When Martha-Ann Alito flew her star-spangled banner upside down on the family’s front yard flagpole for a few days in late January 2021, it was the culmination of a nasty neighborhood kerfuffle surrounding the 2020 Biden v. Trump presidential election. Her husband, Justice Samuel Alito, says he had nothing to do with it.

We are long past the era when married women were only mentioned in the press by their husbands’ names, and husbands were assumed to control their wives’ opinions. That hasn’t stopped the left-wing outrage machine from grasping onto his wife’s actions as an excuse to call for Justice Alito to recuse himself from cases involving elections.

The basic facts are simple. It’s the symbolism and judicial ethics that are in question.

As we slog through Biden v. Trump – The Sequel, Mrs. Alito’s inverted flag raising has abruptly become subject to retroactive interpretation. According to the New York Times in a May 16 article, flying a flag in the traditional distress signal position must now be interpreted as a “startling symbol” for the “stop the steal” campaign.

The evidence for that claim is nonexistent, according to Kimberly Strassel in a Wall Street Journal column. She writes, “a search of the Factiva news database turns up no articles containing the phrases “stop the steal” and “upside down flag” before the Times report. She calls the attempts of activists over the past several weeks as “so obviously a smear job that it could have the opposite of the intended effect” to cast doubt on the court’s decisions and create fear of chaos going into the 2024 election.

According to the U.S. Flag Code, the symbolism of the upside-down flag is a “signal of dire distress in instances of extreme danger to life or property.” It was used by protesters in the summer of “fiery but mostly peaceful” destruction following George Floyd’s death in 2020 as well as by some of the rioters on Jan. 6 attempting to disrupt the election certification in 2021.

Now, 3½ years later, we have another attempt to interfere with democracy in what appears to be an insurrection-like campaign by progressive media to undermine the legitimacy of the U.S. Supreme Court.

Twice in the last week, national columnists published under the Other Voices label in the Opinion section of this newspaper have been flag-bearers for the disinformation originally promoted by the New York Times and calling Mrs. Alito’s actions grounds for claiming an ethics violation by Justice Alito by hinting at partisan bias in the household.

The columns by Peter Jensen of the Baltimore Sun and syndicated columnist Jennifer Rubin expanded on the New York Times’ misinterpretation of the symbolism. They repeat the New York Times’ claim that an upside-down flag is the preferred symbol of the “stop the steal” movement and demand Justice Alito recuse himself from any case involving former President Trump.

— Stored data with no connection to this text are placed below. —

-- ==== Sys2Proof/Machine/KeepItems.lean ====
section
/-! DEFINITION. The items that only the installed Keep bundle sets (R122, R162): which fields they are, and the refusal
of a command that would change one. -/

namespace Sys2Proof.Machine

/-- Entry `i` of the installed bundle's list of Keep sources: 1 + source index, 0 where there is none (R163). -/
def ksrcFld (i : Nat) : Fld := tabFld tKsrc i 32 0

/-- The Keep sources of a set. -/
def keepSources (t : Tab) : List Nat :=
  (t.range (tabBase tKsrc) (tabBase (tKsrc + 1))).map (fun kv => kv.2 - 1)

/-- Tile map entry `i` (R127). -/
def tileFld (i : Nat) : Fld := tabFld tTile i 32 0

/-- EN of a tile map entry. -/
def tileEn (v : Nat) : Bool := tbit v 31
/-- MS of a tile map entry. -/
def tileMs (v : Nat) : Nat := bits v 30 26
/-- X of a tile map entry. -/
def tileX (v : Nat) : Nat := bits v 25 18
/-- Y of a tile map entry. -/
def tileY (v : Nat) : Nat := bits v 17 11

/-- The entry places its word into MS31. -/
def tileKeep (v : Nat) : Bool := tileEn v && tileMs v == 31

/-- Writing `v` to field `f` would change an item of the installed bundle (R122, R162). -/
def keepChange (e : Engine) (f : Fld) (v : Nat) : Bool :=
  let t := e.active
  let old := t.fld f
  if old == v then false
  else if tabBase tTile ≤ f.key ∧ f.key < tabBase (tTile + 1) then tileKeep old || tileKeep v
  else
    let a := f.key / 32
    let ks := keepSources t
    if 0x4007E0 ≤ a ∧ a < 0x400800 then true
    else if 0x402000 ≤ a ∧ a < 0x406800 then ks.contains ((a - 0x402000) / 16)
    else if 0x208000 ≤ a ∧ a < 0x211000 then ks.contains ((a - 0x208000) / 32)
    else if 0x201000 ≤ a ∧ a < 0x203400 then
      (f.key % 32 == 0 || f.key % 32 == 4) && ks.any (fun q => q / 8 == (a - 0x201000) / 64)
    else false

/-- ST_PERM, detail 5, where one of the writes would change a Keep item (R122, R162). -/
def keepPerm (e : Engine) (ws : List (Fld × Nat)) : Option Status :=
  if ws.any (fun w => keepChange e w.1 w.2) then some (.perm 5) else none

end Sys2Proof.Machine
end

Until November , there was no Code of Conduct for U.S. Supreme Court justices. The justices decided amongst themselves what counted as crossing the ethical line.

Justice Ruth Bader Ginsburg set the recent precedent. She saw no reason to recuse herself from ruling on the case of the Trump tax returns after her vocal anti-Trump statements during the 2016 election campaign. Similarly, Justice Alito has no reason to step away from performing his judicial duties related to cases involving elections.

Flag code violations by using a national symbol of distress in the context of a petty local quarrel are an exceptionally nerdy choice of weapon for a judicial ethics debate.

There are so many meatier issues one could dig into. Republicans have highlighted a trip to Israel gifted to Justice Ginsburg by a rich friend who had business in front of the court. Democrats pounced on Justice Clarence Thomas for traveling on vacations with a rich friend, although his friend did not have business in front of the court.

Even with the new Code of Conduct, activities by spouses of the justices are not controlled. We no longer treat husband and wife as a single political unit like the era before ratification of the 19th Amendment giving women the right to vote on their own.

Ginni Thomas’ consulting firm is a subject of ongoing debate. Even the New York Times in 1997, before it devolved into a partisan propaganda pusher, reported on Justice Ginsburg’s failure to disqualify herself from cases involving companies in which her husband, Martin Ginsburg, had a financial interest via an individual retirement account and eventually sold the stock.

The new Code of Conduct will help hold justices accountable far better than the old boys and girls club method of deciding what counts as an ethical lapse. It may also help rein in legacy media shenanigans and selective outrage by defining a standard for whether an issue deserves hurricane force coverage. Martha-Ann Alito’s flag was barely worth a minor breeze.

Clearly the United States is a nation in distress. Given the chaotic rage displayed across America over the past three years, perhaps all the flags should be flown upside down.